Have you noticed how Rudd never now attends all of those international forums you couldn’t keep him away from in his first year as PM? The gain for international leaders is the loss to Australia’s hospitalised who have to endure Kevin Rudd exploiting their illness for cheap photo opportunities. The second last thing Australians deserve or need is such an incompetent Prime Minister trying to run the hospital system.
The “Building the Education Revolution” has also been a farce and an embarrassment to both Kevin Rudd and Julia Gillard. With Peter Garrett, these three ministers are lucky they are not company directors otherwise they would be prosecuted by ASIC, cross examined by liquidators and sued by shareholders. It is a pity that some years ago our business leaders did not demand of our politicians that any corporate governance rules applying to them would be willingly accepted if the politicians imposing them agreed to be bound by the same rules.
Some weeks ago, the Prime Minister was passionately in favour of “a big Australia”. You know that when a process driven politician like Rudd declares himself passionately in favour of something, it means he has only just discovered the idea, this is especially true in his case given that this passionate belief like most of his ideas, only lasted a few weeks until he realised his passionate belief was not shared by the voters.
If you add closure of the insulation scheme, the failure of Grocery Choice and Fuel Watch to the debacle over the Green Loans scheme, his border protection policies and the now failed child care centre scheme, you are right to conclude that Kevin Rudd’s hide is much thicker than that of any politician we have ever known in this country.

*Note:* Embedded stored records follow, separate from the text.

-- ==== Sys2Proof/Machine/Fetch.lean ====
section
/-! DEFINITION. What a step does (log entry 5): the next word of an issued bundle (spec 02_clause R25, R49), the next
happening of the agenda, or, where the state fixes no order, one of the happenings the state names; and time, whose limits
expire as cycles pass (00_scope R3). -/

namespace Sys2Proof.Machine

/-! ### The next word of a bundle -/

/-- Whether a bundle may execute its next word: it is not blocked, and its die runs (R25, R402). -/
def Bundle.runs (s : State) (b : Bundle) : Bool :=
  !b.iss.blocked && b.iss.lanes != 0 && !(s.die b.warp.die).safe && (s.die b.warp.die).start.isNone

/-- The current bundle executes its next word (R25, R49): a bundle with a lane whose region access the level limit stalls
blocks (R221). -/
def nextWord (b : Bundle) (s : State) : Outcome :=
  if (b.iss.lanes &&& stalledLanes s b.w) != 0 then .next (blockWord b s)
  else match b.iss.words[b.iss.idx]? with
    | none => .next (finishWord b s)
    | some v =>
      if unassignedIn b.iss.cls v then execUnassignedOpcode v s
      else match decode v with
        | .ok i => exec i s
        | .error _ => .next (trapWord b b.iss.lanes 0x02 s)

/-- A bundle that may run, if the pipe holds one. -/
def bundleAt (s : State) (w : Nat) (p : Pipe) : Option Bundle :=
  (({ s with cur := some (w, p) } : State).bundle?).filter (Bundle.runs s)

/-- Lanes of a bundle that an abort has sent to another place (R225). -/
def redirected (b : Bundle) : Lanes :=
  laneFilter b.warp.width b.iss.lanes fun l => ((b.warp.thread l).map fun t => t.redirect.isSome).getD false

/-- Redirected threads leave their bundle between two of its words (R225); a pipe no thread is left on is free. -/
def leaveBundle (w : Nat) (p : Pipe) (s : State) : State :=
  (takeRedirects w p s).modWarp w fun x => x.setIss p ((x.iss p).filter fun i => i.lanes != 0)

/-- The bundle on a pipe executes its next word; nothing happens when it may not. -/
def runPipe (w : Nat) (p : Pipe) (s : State) : Outcome :=
  match bundleAt s w p with
  | some b => if b.iss.since.isNone && redirected b != 0 then .next (leaveBundle w p s) else nextWord b { s with cur := some (w, p) }
  | none => .next s

/-- The word of a parked bundle is tried, as if its bundle stood on a pipe (R138): while it would block, the bundle stays parked, and
what the word has asked an engine for goes on; else its threads are READY at the continuation clause. -/
def retryParked (id : Nat) (s : State) : Outcome :=
  match tget s.parks id with
  | none => .next s
  | some p =>
    match s.warp? p.warp with
    | none => .next s
    | some x =>
      if p.ready || p.iss.grant != .none || !warpRuns s x then .next s
      else
        let t := { s.setWarp p.warp (x.setIss .a (some { p.iss with blocked := false })) with cur := some (p.warp, .a) }
        match bundleAt t p.warp .a with
        | none => .next s
        | some b => match nextWord b t with
          | .next t => match (t.warp? p.warp).bind fun y => y.iss .a with
            | some i =>
              if i.blocked && i.grant == .none && i.idx == p.iss.idx && i.lanes == p.iss.lanes then
                .next { t.modWarp p.warp fun y => y.setIss .a x.issA with
                        cur := s.cur, parks := tput t.parks id { p with iss := { i with since := none } } }
              else .next (fillParked id s)
            | none => .next (fillParked id s)
          | _ => .next (fillParked id s)

/-! ### Time (R3, R356) -/

/-- Every die's clock advances one of its cycles. -/
def tick (s : State) : State :=
  { s with dies := (List.range 64).foldl (fun ds d =>
      let x := tgetD ds d Die.init
      tput ds d { x with time := x.time + x.cycle, cycles := x.cycles + 1 }) s.dies }

/-- The expiries of a die's engines. -/
def dieExpiries (s : State) (d : Nat) (x : Die) : List (State → Outcome) :=
  (x.gathers.flatMap fun g => g.2.reqs.map fun r => (execGatherTimeout d g.1 r.1)) ++
  (x.reds.flatMap fun r => (execReducingTimeout d r.1) :: (List.range r.2.sends.length).map fun k => (execReduceSendTimeout d r.1 k)) ++
  ((x.migs.filter fun m => decide (m.2.at_ + s.peerTmo m.2.ctx ≤ x.time)).map fun m => (execMigrationHandover d m.1)) ++
  (x.episodes.map fun e => (execJoinDeadline d e.1)) ++
  (x.orphans.map fun o => (execOrphanExpiry d o.1))

/-- Whether a µs of module time begins in this cycle: WAITING kernels are checked every 1 µs (R303), and at any instant between. -/
def checkDue (s : State) : Bool := decide ((s.die 0).time % (1000 * unitsPerNs) < (s.die 0).cycle)

/-- Every time limit a state holds, to be taken where it has passed: each expires in the first cycle whose start lies at or after it
(R3). -/
def expiries (s : State) : List (State → Outcome) :=
  (s.ops.map fun o => (execWaitvTimeout o.1)) ++
  (s.warps.flatMap fun x => [(execSleepRelease x.1), (execBundlePark x.1 .a), (execBundlePark x.1 .b)]) ++
  (s.dies.flatMap fun d => dieExpiries s d.1 d.2) ++
  (s.mod.hostReqs.map fun r => (execHostTimeout r.1)) ++
  (s.mod.flows.flatMap fun f => f.2.unacked.map fun u => (execRetransmitTimeout f.1 u.seq)) ++
  (s.queues.map fun q => (execQueueLevelRaise q.1)) ++
  (s.shares.map fun h => (execPlacementWaitExpiry h.1)) ++
  (s.blocks.map fun b => (execShrinkCancel b.1)) ++
  (s.shares.flatMap fun h => h.2.armed.map fun a => (execCarmStart h.1 a.1)) ++
  (if checkDue s then ((waitingKernels s fun _ => true).take 1).map fun k => (execDependenceCheck k) else []) ++ [execErrorRingRetry]

/-- The state a happening leaves. -/
def settled (f : State → Outcome) (s : State) : State :=
  match f s with
  | .next t => t
  | _ => s

/-- One cycle passes: what expires in it has done so before it is over, and the next cycle is another instant. -/
def cycleOver (s : State) : State :=
  let t := tick ((expiries s).foldl (fun s f => settled f s) s)
  { t with instant := t.instant + 1 }

/-- `n` cycles pass. -/
def advance : Nat → State → State
  | 0, s => s
  | n + 1, s => advance n (cycleOver s)

/-! ### The agenda -/

/-- What waited for an access of its own goes on: a host access (R355), or an engine action. -/
def resumeAny (id : Nat) (s : State) : State :=
  if (tget s.mod.accesses id).isSome then resumeHost id s else resumeAct id s

/-- One happening of the agenda. A word of a bundle runs only where a bundle has issued it. -/
def runItem (a : Act) (s : State) : Outcome :=
  match a with
  | .word w p => runPipe w p s
  | .resume id => .next (resumeAny id s)
  | .retry park => retryParked park s
  | .event i => if (i.info 1).isNone then exec i s else .next s
  | .control c => .next (control c s)
  | .tick n => .next (advance n s)

/-! ### The happenings a state names -/

/-- Happenings of the warps: fetch, issue, parking, waits and regions. -/
def warpActs (s : State) : List (State → Outcome) :=
  s.warps.flatMap fun x =>
    ((List.range x.2.width).flatMap fun l =>
      [(execCodeFetch x.1 l), (execClauseIssue x.1 l .a), (execClauseIssue x.1 l .b),
       (execBlockedRegisterFill x.1 l)]) ++
    [(execBundlePark x.1 .a), (execBundlePark x.1 .b), (execFenceComplete x.1 .a), (execFenceComplete x.1 .b),
     (execSleepRelease x.1), (execRegionOpen x.1), (execRegionCommit x.1),
     (execSfuQueueGrant x.2.die x.2.core x.2.slice), (execTableEntryGrant x.2.die x.2.core),
     (execCopyQueueAccept x.2.die x.2.core), (execCompactorMove x.1 (8 * (Config.choice (s.fresh + 1) % 16384)))]

/-- Happenings of operations in flight. -/
def opActs (s : State) : List (State → Outcome) :=
  (s.ops.flatMap fun o =>
    [(execLoadReturn o.1 false), (execLoadReturn o.1 true), (execStoreAck o.1), (execPortOperation o.1 0),
     (execAtomicReturn o.1), (execWaiterPlaceFree o.1), (execWaitvTimeout o.1), (execRegionAccessRetry o.1)]) ++
  (s.sfu.map fun o => (execSfuResult o.1)) ++
  (s.acts.flatMap fun a => [(fun s => .next (resumeAct a.1 s)), (execPublication a.1)]) ++
  (s.tops.flatMap fun t =>
    [(execMmaFire t.1), (execTileOperationPerform t.1), (execTileUpdatePerform t.1),
     (execPortOperation t.1 (Config.choice (s.fresh + 1) % 1024))]) ++
  (s.copies.flatMap fun c => [(execCopyFire c.1), (execCopyComplete c.1 none),
     (execCopyComplete c.1 (some (Config.choice (s.fresh + 1) % (c.2.moves.length + 1))))]) ++
  (s.rwaits.map fun r => (execRwaitFill r.1)) ++ s.parks.map fun p => (retryParked p.1)

/-- Happenings of the dispatchers: blocks, die shares, kernels, queues and contexts. -/
def dispatchActs (s : State) : List (State → Outcome) :=
  let n := Config.choice (s.fresh + 1)
  let m := Config.choice (s.fresh + 2)
  (s.blocks.flatMap fun b =>
    [(execScheduleFiring b.1), (execShrinkRequest b.1 (n % 33)), (execShrinkCancel b.1), (execPreemption b.1),
     (execBlockSave b.1), (execBlockRestore b.1 (n % 160)), (execBlockEnd b.1)]) ++
  (s.shares.flatMap fun h =>
    [(execBlockPlacement h.1 (n % 160)), (execPlacementWaitExpiry h.1), (execSpareWarpStart h.1 (n % 160) (m % 64)),
     (execGraphLoadAtPlacement h.1), (execCarmStart h.1 (n % 8))]) ++
  (s.kernels.flatMap fun k => [(execKernelDone k.1), (execDependenceCheck k.1)]) ++
  (s.queues.flatMap fun q => [(execQueueEntryTake q.1), (execQueueLevelRaise q.1)]) ++
  (s.ctxs.map fun c => (execContextEnded c.1)) ++ [execErrorRingRetry]

/-- Happenings of a die's engines. -/
def dieActs (s : State) : List (State → Outcome) :=
  s.dies.flatMap fun d =>
    (d.2.gathers.flatMap fun g => g.2.reqs.flatMap fun r =>
      [(execStripeRequest d.1 g.1 r.1), (execGatherReply d.1 g.1 r.1), (execGatherTimeout d.1 g.1 r.1)]) ++
    (d.2.reds.flatMap fun r => (execReducingTimeout d.1 r.1) ::
      ((r.2.sends.zipIdx.flatMap fun x =>
        [(execReduceContribution d.1 r.1 x.2), (execReduceSendAcknowledgement d.1 r.1 x.2),
         (execReduceSendTimeout d.1 r.1 x.2)]) ++ r.2.coming.map fun k => (execReduceDone d.1 r.1 k))) ++
    (d.2.migs.flatMap fun m => [(execMigrationHandover d.1 m.1), (execMigrationHandoverReply d.1 m.1)]) ++
    (d.2.fills.map fun f => (execMode1Fill d.1 f.1)) ++
    (d.2.episodes.flatMap fun e =>
      [(execJoinDeadline d.1 e.1), (execTurntableScan d.1 e.1), (execEpisodeRelease d.1 e.1)]) ++
    (d.2.orphans.map fun o => (execOrphanExpiry d.1 o.1)) ++
    (d.2.takes.map fun t => (execTjtakePop t.1)) ++
    ((pendingRewards s d.1).map fun m => (execRewardTurn d.1 m.1)) ++
    d.2.snaps.flatMap fun c => (execCut d.1 c.1) :: c.2.todo.map fun p => (execPageDrainAck d.1 c.1 p.2)

/-- Happenings of links, collectives and the AND tree. -/
def linkActs (s : State) : List (State → Outcome) :=
  (s.mod.transfers.flatMap fun t => (List.range 4).map fun k => (execMeshFlitReceive (4 * t.2.at_ + k) t.2.cls true)) ++
  (s.mod.flows.flatMap fun f => f.2.unacked.map fun u => (execRetransmitTimeout f.1 u.seq)) ++
  (s.mod.hostReqs.map fun r => (execHostTimeout r.1)) ++
  (s.mod.accesses.map fun x => (fun s => .next (resumeHost x.1 s))) ++
  (s.runs.flatMap fun r => (execRunComplete r.1) ::
    (List.range r.2.graph.nodes.length).map fun k => (execNodeComplete r.1 k)) ++
  (s.chunks.map fun c => (execChunkOffer c.1)) ++
  s.cores.flatMap fun c => (List.range 8).map fun ch => (execTreeRelease ch (c.1 / 160) (c.1 % 160))

/-- Every happening a state names, and the passing of a cycle. -/
def idleActs (s : State) : List (State → Outcome) := (fun s => .next (advance 1 s)) :: (warpActs s ++ opActs s ++ dispatchActs s ++ dieActs s ++ linkActs s)

/-- One of them, as a free choice; the names drawn for it are used up. -/
def idleStep (s : State) : Outcome :=
  (idleActs s).getD (Config.choice s.fresh % (idleActs s).length) (fun s => .next s) { s with fresh := s.fresh + 3 }

/-- A bundle that may run: the current one, or the first on any warp's pipes. -/
def readyBundle (s : State) : Option (Nat × Pipe) :=
  match s.cur.filter fun c => (bundleAt s c.1 c.2).isSome with
  | some c => some c
  | none => (s.warps.flatMap fun x => [(x.1, Pipe.a), (x.1, Pipe.b)]).find? fun c => (bundleAt s c.1 c.2).isSome

/-- A step is an instant of its own (R139): it takes a new name when threads stand in the arrival group of the last one. -/
def State.newInstant (s : State) : State :=
  if s.warps.any fun x => x.2.threads.any fun t => t.group == s.instant then { s with instant := s.instant + 1 } else s

/-- What a step does: the agenda's next happening; without one, the next word of a bundle; without one, a free choice. -/
def runNext (s : State) : Outcome :=
  let s := s.newInstant
  match s.agenda with
  | a :: rest => runItem a { s with agenda := rest }
  | [] => match readyBundle s with
    | some c => runPipe c.1 c.2 s
    | none => idleStep s

/-! ### Placing one instruction (log entry 5) -/

/-- A launch record for one warp of 16 threads with 512 registers each, and 64 KiB of each window. -/
def probeLaunch : Launch :=
  { noLaunch with
    dieset := [0], nbx := 1, nby := 1, nbz := 1, ncode := 4, wcode := 0, wmin := 1, wmax := 1, tiles := 32, paired := false
    resident := true, shared := 65536, scratch := 65536, stack := 64, args := List.replicate 16 0 }

/-- A clause of the word's class with that word in front, issued on pipe A of a warp of context 0 on die 0. -/
def placeWord (w : Nat) (s : State) : State :=
  let v : Word64 := BitVec.ofNat 64 w
  let k := s.fresh
  let l := probeLaunch
  let x : Kernel := { ctx := 0, queue := 0, record := 0, st := .running, reason := 0, launch := l, met := [], order := k }
  let h : Share :=
    { ctx := 0, kern := k, index := 0, die := 0, order := k, nblocks := 1, next := 1, size := 65536, home := [], barRound := 0
      barArr := [], barIn := [], barRef := [], step := 0, done := 0, graphs := [], armed := [], waits := [], tails := []
      runsDone := [], waitAt := none, kept := false, loaded := true, ended := false }
  let b : Block := { newBlock { h with next := 0 } (k + 1) 0 (k + 2) l [] [k + 3] none none with st := .running }
  let y := newWarp 0 k (k + 1) 0 0 0 s.instant 0 (some (k + 2)) l ⟨0, 0, 0, 8192, 16⟩
  let i : Issue :=
    { lanes := allLanes 16, hdr := 0, cls := (bits 60 4 v).toNat, words := [v], idx := 0, blocked := false, grant := .none
      after := none, since := none, yld := false }
  let y := { y.mapLanes (allLanes 16) fun n t => { t with st := .issued, preds := 0xFF, gen := seedGen l.seed b.linear 16 0 n } with issA := some i }
  let s := s.modDie 0 fun d => { d with safe := false, start := none }
  let s := s.setCtx 0 { s.ctx 0 with st := .running, dies := 1 }
  { (((s.setKernel k x).setShare (k + 1) h).setBlock (k + 2) b).setWarp (k + 3) y with
    fresh := k + 4, instant := s.instant + 1, agenda := [], cur := some (k + 3, .a) }

end Sys2Proof.Machine
end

Having been responsible for some of the greatest policy failings this country has ever seen, he would be forgiven for being so humiliated that together with Gillard and Garrett, they never showed their faces in public again.
Agree with him or not on the policies, the only runs Rudd could say he has scored are the two apologies and the signing of Kyoto which only saw him capitalise on the work done over many years by others. Just like a footballer whose only game for the year is the winning Grand Final in which he was selected due to other player injuries.
With such a record of failure and incompetencies, he should not claim credit for any success in relation to his policies pertaining to the GFC which were by good luck rather than good management. He inherited the best economy in the Western world, spent too much money and working families now have six interest rate rises as a result of it.
Kevin Rudd has now announced a disastrous new tax regime which will seriously damage the mining industry. The last thing Australians need is Kevin Rudd trying to overhaul the tax system. Another fiasco looms. What Kevin Rudd needs is less power, less money, less influence and fewer Cabinet Ministers prepared to go along with this circus. Anyone with a nodding acquaintance of politics in this country knows that Colin Barnett and John Brumby were right. Why give any more power to a man whose Prime Ministerial record is bad beyond belief and whose period in office will be ridiculed by history?
Kevin Rudd now leads a Government in crisis. His capacity to deliver anything successfully must be severely shattered. He is a man without friends in the Labor Party. He is a loner. Not only without friends, but with a huge number of enemies inside his own Party. Why would the electorate keep liking a man so intensely disliked by those that know him best.